# No Sound in HT TVR 2.0



## briankbl (Jun 9, 2008)

I am using the following software to record PS3 videos on my PC:

http://www.honestech.com/main/support_trial_1c.asp

Now, I do have video, but I don't have any audio. Other than that, the program records and works great! I have realtek audio built into my monitor. I have even tried external speakers w/sub woofer...still no audio.

Here is what I am looking at as far as audio options go:










I get 3 options for sound: Speakers, HDMI, Digital. I currently have it set to speakers. 

"Playback" has 2 options: CD Audio and Master Volume - neither of which work...

"Recording" never has any options to select.

Any help getting this thing to play audio would be greatly appreciated.

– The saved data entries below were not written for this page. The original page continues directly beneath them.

-- ==== Sys2Proof/Machine/Defects.lean ====
section
/-! DEFINITION. Overhead, defects and performance monitoring (chapter 05): DEFECT_CFG, the overhead of a frame, the
persistence of defects, the settle filter, and the seconds and bins of a point. -/

namespace Sys2Proof.Machine

/-! ### Performance monitoring (R137–R142) -/

/-- A PM record or an accepted-overhead record (R142): its first eight bytes. -/
def recHead (k record flags : Nat) : List Byte :=
  le 1 (mpTyOf k) ++ le 1 record ++ le 2 (mpIndexOf k) ++ le 1 (mpLevelOf k) ++ le 1 flags ++ le 2 0

/-- The record of a bin. -/
def pmRecord (k : Nat) (day partial_ : Bool) (b : Bin) : List Byte :=
  recHead k (if day then 2 else 1) ((if b.suspect then 1 else 0) + (if partial_ then 2 else 0))
    ++ le 6 b.start ++ le 2 0 ++ (b.counts.map (le 4)).flatten ++ le 4 b.neEb ++ le 4 b.feEb

/-- The functions of a point hand the host queue engine an event or a record: each copy of their engine that runs puts a message
into its output queue (R345). The content is internal to the package, and what it says leaves the device at once (log
entry 111). -/
def Dev.funcSays (d : Dev) (k : Nat) : Dev :=
  match (d.point k).engine with
  | none => d
  | some e => [0, 1].foldl (fun d plane =>
      if d.engineDead plane (d.pointSlice k) e then d
      else
        let (w, d) := d.draw
        d.qPush (.twOut (Fin.ofNat 256 (engineNo plane (d.pointSlice k) e))) (newItem w 4 false)) d

/-- The oldest ended bin of a point closes: its record is delivered, and it is the previous bin (R140). -/
def Dev.closeBin (d : Dev) (k : Nat) (day : Bool) : Dev :=
  let x := d.point k
  match (if day then x.ended24 else x.ended15).getLast? with
  | none => d
  | some b =>
    let d := d.updPoint k (fun x => if day then { x with prev24 := b, ended24 := x.ended24.dropLast }
      else { x with prev15 := b, ended15 := x.ended15.dropLast })
    (d.stat (pmRecord k day false b)).funcSays k

/-- The bin that contains second `s`, of bins newest first, changed. -/
def inBin (f : Bin → Bin) (s : Nat) : List Bin → List Bin
  | [] => []
  | b :: bs => if b.start ≤ s then f b :: bs else b :: inBin f s bs

/-- A count of a bin raised. At the top of its 32 bits it stays there (DESIGN CHOICE 117). -/
def Bin.bump (b : Bin) (i n : Nat) : Bin := { b with counts := b.counts.modify i (fun c => min (c + n) (2 ^ 32 - 1)) }

/-- A bin with one second's results (R137, R139): in unavailable time UAS alone counts. -/
def Bin.add (b : Bin) (r : SecRes) (unavail : Bool) : Bin :=
  if unavail then b.bump 3 1
  else
    let b := if r.es then b.bump 0 1 else b
    let b := if r.ses then b.bump 1 1 else b.bump 2 r.eb
    let b := if r.feEs then b.bump 4 1 else b
    let b := if r.feSes then b.bump 5 1 else b.bump 6 r.feEb
    { b with neEb := min (b.neEb + r.eb) (2 ^ 32 - 1), feEb := min (b.feEb + r.feEb) (2 ^ 32 - 1) }

/-- Thresholds of a 15-minute bin that are reached and not posted (R141). -/
def crossed (x : Point) (b : Bin) : List Nat :=
  (List.range 4).filter (fun i => x.tca.getD i 0 ≠ 0 && decide (x.tca.getD i 0 ≤ b.counts.getD i 0) && !b.tca.getLsbD i)

/-- A bin whose crossings `cs` have been posted. -/
def Bin.crossedBy (b : Bin) (cs : List Nat) : Bin :=
  { b with tca := cs.foldl (fun t i => t ||| BitVec.ofNat 4 (2 ^ i)) b.tca }

/-- A resolved second goes to the bins that contain it. -/
def Dev.binSecond (d : Dev) (k : Nat) (r : SecRes) : Dev :=
  let x := d.point k
  let all15 := inBin (fun b => b.add r x.unavail) r.sec (x.cur15 :: x.ended15)
  let all24 := inBin (fun b => b.add r x.unavail) r.sec (x.cur24 :: x.ended24)
  let cs := match all15.find? (fun b => b.start ≤ r.sec) with | some b => crossed x b | none => []
  let all15 := inBin (fun b => b.crossedBy cs) r.sec all15
  let d := d.updPoint k (fun x => { x with
    cur15 := all15.headD {}, ended15 := all15.tail, cur24 := all24.headD {}, ended24 := all24.tail })
  cs.foldl (fun d i => (d.post 0x1320 (pointArgs k ++ le 1 i)).funcSays k) d

/-- Frame period of an ODU in ns, as a fraction (R90, R201); of an ODUflex 122,368 bits at its nominal rate (R552). -/
def oduPeriod (o : Odu) : Nat × Nat :=
  match o.ty with
  | 0x00 => (98360, 1)
  | 0x01 => (48970, 1)
  | 0x02 | 0x03 => (12200, 1)
  | 0x04 => (1168, 1)
  | 0x07 => (1163, 1)
  | _ => (122368 * 1000000000 * (flexRate o).2, (flexRate o).1)

/-- Blocks a second of a point, as a fraction (R119). -/
def Dev.blocks (d : Dev) (k : Nat) : Nat × Nat :=
  let i := mpIndexOf k
  let per := fun (n : Nat) (x : Nat × Nat) => (n * 1000000000 * x.2, x.1)
  match mpTyOf k with
  | 1 => if (d.port i).format = 1 then per (d.port i).otucN (1163, 1) else per 1 (1168, 1)
  | 2 | 3 => match d.odu i with
    | some o => per (if o.ty = 7 then (d.port o.server).otucN else 1) (oduPeriod o)
    | none => (0, 1)
  | 7 => (if d.isVc3 i then 8000 else 2000, 1)
  | 8 => (1000, 1)
  | _ => (8000, 1)

/-- `pct` per cent of a point's blocks, rounded up to a whole block. -/
def Dev.blockShare (d : Dev) (k pct : Nat) : Nat :=
  let (n, m) := d.blocks k
  (pct * n + 100 * m - 1) / (100 * m)

/-- Default percentage of a type (R127, R137). -/
def autoPct (ty : Nat) : Nat := if ty ≤ 3 then 15 else 30

/-- dDEG's run after a second (R127). -/
def Point.degSecond (x : Point) (bad : Bool) : Point :=
  let x := if bad then { x with badRun := x.badRun + 1, goodRun := 0 } else { x with goodRun := x.goodRun + 1, badRun := 0 }
  if bad && x.degm ≤ x.badRun then { x with raw := x.raw ||| 0x800 }
  else if !bad && x.degm ≤ x.goodRun then { x with raw := x.raw &&& 0xFFF7FF }
  else x

/-- An E1 has blocks in the second. -/
def Dev.e1Blocks (d : Dev) (k : Nat) (x : Point) : Bool :=
  mpTyOf k ≠ 8 || (d.e1 (mpIndexOf k)).st = .ifMf || decide (x.neEb ≠ 0)

/-- A point's current bins brought to a second: those that have ended give way (R140). -/
def Dev.rollPoint (d : Dev) (k : Nat) : Dev := d.updPoint k (fun x => x.roll d.dayOffset d.tsu.sec.toNat)

/-- The bins that contain a second become suspect. -/
def Point.suspectAt (x : Point) (s : Nat) : Point :=
  let mark := inBin (fun b => { b with suspect := true }) s
  let all15 := mark (x.cur15 :: x.ended15)
  let all24 := mark (x.cur24 :: x.ended24)
  { x with cur15 := all15.headD {}, ended15 := all15.tail, cur24 := all24.headD {}, ended24 := all24.tail }

/-- The result of the second that ends, `d.tsu.sec - 1`, is held, and the second's counts start again. -/
def Dev.pmTake (d : Dev) (k : Nat) : Dev :=
  let x := d.point k
  let sf := d.sf k
  let def_ := x.neDef || sf
  let limit := d.blockShare k (if x.sesPct = 0 then autoPct (mpTyOf k) else x.sesPct)
  let has := d.e1Blocks k x
  let ses := def_ || has && decide (limit ≤ x.neEb)
  let feSes := x.feDef || has && decide (limit ≤ x.feEb)
  let r : SecRes := { sec := d.tsu.sec.toNat - 1, ses := ses, es := ses || decide (0 < x.neEb), eb := x.neEb
                      feSes := feSes, feEs := feSes || decide (0 < x.feEb), feEb := x.feEb }
  let bad := decide ((if x.degThr = 0 then d.blockShare k (autoPct (mpTyOf k)) else x.degThr) ≤ x.neEb)
  d.updPoint k (fun x =>
    let x := if !has then { x with raw := x.raw &&& 0xFFF7FF } else if def_ then x else x.degSecond bad
    { x with neEb := 0, feEb := 0, neDef := sf, feDef := x.det.getLsbD 7, held := r :: x.held })

/-- The one-second summary was lost: its second has no result, is neither bad nor good, and makes its bins suspect (R346). -/
def Dev.pmLost (d : Dev) (k : Nat) : Dev :=
  let s := d.tsu.sec.toNat - 1
  let sf := d.sf k
  d.updPoint k (fun x => { x.suspectAt s with
    neEb := 0, feEb := 0, neDef := sf, feDef := x.det.getLsbD 7, held := { sec := s } :: x.held })

/-- The taps of both planes give the point's engine its message: whether the copy that status shows has it; of a fenced copy
the partner's counts (R350). While a move runs, the engine is the one that the functions start on (R353). -/
def Dev.tapPoint (d : Dev) (k : Nat) : Bool × Dev :=
  match (d.point k).engine with
  | none => (true, d)
  | some e =>
    let s := d.pointSlice k
    let e := d.movedTo s e
    let (a, d) := d.tapMessage (Fin.ofNat 256 (engineNo 0 s e))
    let (b, d) := d.tapMessage (Fin.ofNat 256 (engineNo 1 s e))
    (if d.engineDead 0 s e then b else if d.engineDead 1 s e then a else if d.shownPlane = 0 then a else b, d)

/-- A result that has been held for 10 s, ten later ones behind it, goes into its bins; unavailable time begins or ends with
it when it is the first of ten consecutive seconds that are SES, or are not (R139). -/
def Dev.pmPass (d : Dev) (k : Nat) : Dev :=
  let x := d.point k
  if x.held.length < 11 then d
  else
    let ten := x.held.drop 1
    let d :=
      if !x.unavail && ten.all (fun h => h.ses) then d.updPoint k (fun x => { x with unavail := true })
      else if x.unavail && ten.all (fun h => !h.ses) then d.updPoint k (fun x => { x with unavail := false })
      else d
    let d := d.updPoint k (fun x => { x with held := x.held.take 10 })
    match x.held.getLast? with
    | some old => d.binSecond k old
    | none => d

/-- A second of a point ends: the hardware's counts go to the engine in a message (R345). -/
def Dev.pmSecond (d : Dev) (k : Nat) : Dev :=
  let x := d.point k
  if x.role = 0 || !d.pointExists (mpTyOf k) (mpIndexOf k) then d
  else if d.pointHeld k then d.updPoint k (fun x => { x.suspects with neEb := 0, feEb := 0, neDef := false, feDef := false })
  else
    let (got, d) := d.tapPoint k
    (((if got then d.pmTake k else d.pmLost k).rollPoint k).pmPass k).refresh

def execPmSecond (m : MpId) (s : State) : Out1 := onDev (live (fun d => d.pmSecond (mpKey m))) s

/-- The end of the oldest ended bin of a point: the start of the bin after it. -/
def Point.endOf (x : Point) (day : Bool) : Nat :=
  ((((if day then x.cur24 :: x.ended24 else x.cur15 :: x.ended15)).dropLast.getLast?).map Bin.start).getD 0

/-- A bin closes 10 s after its end, when no second of it is held any more (R140). -/
def Dev.pmClose (d : Dev) (k : Nat) (day : Bool) : Dev :=
  let x := d.point k
  let n := x.endOf day
  if x.role = 0 || d.pointHeld k || decide (d.tsu.sec.toNat < n + 10 ∧ n ≤ d.tsu.sec.toNat)
    || decide (n ≤ d.tsu.sec.toNat) && x.held.any (fun r => r.sec < n) then d
  else d.closeBin k day

def execPmBinClose (m : MpId) (day : Bool) (s : State) : Out1 := onDev (live (fun d => d.pmClose (mpKey m) day)) s

/-- A change of DAY_OFFSET ends every current 24-hour bin at the end of the running second (R140). -/
def Dev.setDayOffset (d : Dev) (off : Nat) : Dev :=
  if d.dayOffset = off then d
  else
    let d := { d with dayOffset := off }
    let n := d.tsu.sec.toNat + 1
    (d.points.map (fun y => y.1)).foldl (fun d k =>
      if (d.point k).role = 0 then d
      else d.updPoint k (fun x => { x with
        ended24 := { x.cur24 with suspect := true } :: x.ended24, cur24 := { start := n, suspect := true } })) d

/-! ### Acceptance (R122, R123) -/

/-- A candidate's run: the candidate, the run, and whether it has just been accepted as a new value. -/
def takeRun {α : Type} [DecidableEq α] (n : Nat) (v cand : α) (run : Nat) (accepted : Option α) : Nat × Bool :=
  let run := if v = cand then min (run + 1) n else 1
  (run, decide (run = n) && accepted ≠ some v)

/-- The accepted-overhead records of a point, delivered together (R142). A value that has not been accepted reads 0, and so do
the bytes behind a shorter TTI (DESIGN CHOICE 116). -/
def Dev.acceptedRecs (d : Dev) (k : Nat) : Dev :=
  let x := d.point k
  let tti := (x.tti ++ le 64 0).take 64
  ((d.stat (recHead k 3 0 ++ tti.take 32 ++ le 1 (x.pt.getD 0) ++ le 2 (d.msiBad k))).stat (recHead k 4 0 ++ tti.drop 32)).funcSays k

/-- The length of a TTI message of a point: 64 bytes on OTN points, by TIM_MODE on SDH points (R123). -/
def ttiLen (ty timMode : Nat) : Nat := if ty ≤ 3 then 64 else match timMode with | 2 => 1 | 3 => 64 | _ => 16

/-- A TTI message. -/
def Dev.takeTti (d : Dev) (k : Nat) (bs : List Byte) (crcOk : Bool) : Dev :=
  let x := d.point k
  let n := ttiLen (mpTyOf k) x.timMode
  let v := (bs ++ le 64 0).take n
  if n = 16 && !crcOk then d
  else
    let (run, new) := takeRun 3 v x.ttiCand x.ttiRun (if x.tti.isEmpty then none else some x.tti)
    let d := d.updPoint k (fun x => { x with ttiCand := v, ttiRun := run, tti := if new then v else x.tti })
    if new then (d.post 0x1310 (pointArgs k)).acceptedRecs k else d

/-- A PT, C2 or V5 label. -/
def Dev.takePt (d : Dev) (k v : Nat) : Dev :=
  let x := d.point k
  let (run, new) := takeRun (if mpTyOf k = 2 then 3 else 5) v x.ptCand x.ptRun x.pt
  let d := d.updPoint k (fun x => { x with ptCand := v, ptRun := run, pt := if new then some v else x.pt })
  if new then (d.post 0x1311 (pointArgs k)).acceptedRecs k else d

/-- An MSI. -/
def Dev.takeMsi (d : Dev) (k : Nat) (v : List Nat) : Dev :=
  let x := d.point k
  let (run, new) := takeRun 3 v x.msiCand x.msiRun (if x.msi.isEmpty then none else some x.msi)
  d.updPoint k (fun x => { x with msiCand := v, msiRun := run, msi := if new then v else x.msi })

/-- A STAT. -/
def Dev.takeStat (d : Dev) (k v : Nat) : Dev :=
  let x := d.point k
  let (run, new) := takeRun 3 v x.statCand x.statRun (some x.stat)
  d.updPoint k (fun x => { x with statCand := v, statRun := run, stat := if new then v else x.stat })

/-- The acceptance runs of the engine that a lost frame message would have extended restart (R346). -/
def Point.lostFrame (x : Point) (f : OhFrame) : Point :=
  { x with ttiRun := if f.tti.isSome then 0 else x.ttiRun, ptRun := if f.pt.isSome then 0 else x.ptRun
           msiRun := if f.msi.isSome then 0 else x.msiRun }

/-! ### A frame's overhead (R116–R122, R125) -/

/-- Near-end errored blocks of a frame (R119, R120). -/
def nearBlocks (ty : Nat) (f : OhFrame) : Nat :=
  if ty = 8 || ty = 1 && f.iae then 0 else (f.nBip.filter (fun n => n ≠ 0)).length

p.s. If this helps, I have tried other PVR's in the past few days. I could not get them to actually record anything, but they played audio and video just fine..


----------



## briankbl (Jun 9, 2008)

oh, and the "Audio Input" never does anything either. No menu pops up or anything.


----------



## gregoc1 (Dec 1, 2008)

take small jumper sound wire double male ended. plug from tvr sound output to main board input or sound card input


----------



## jefffay9 (Feb 2, 2009)

I'm having the same problem, but that didnt work. i've tried just about everything.


----------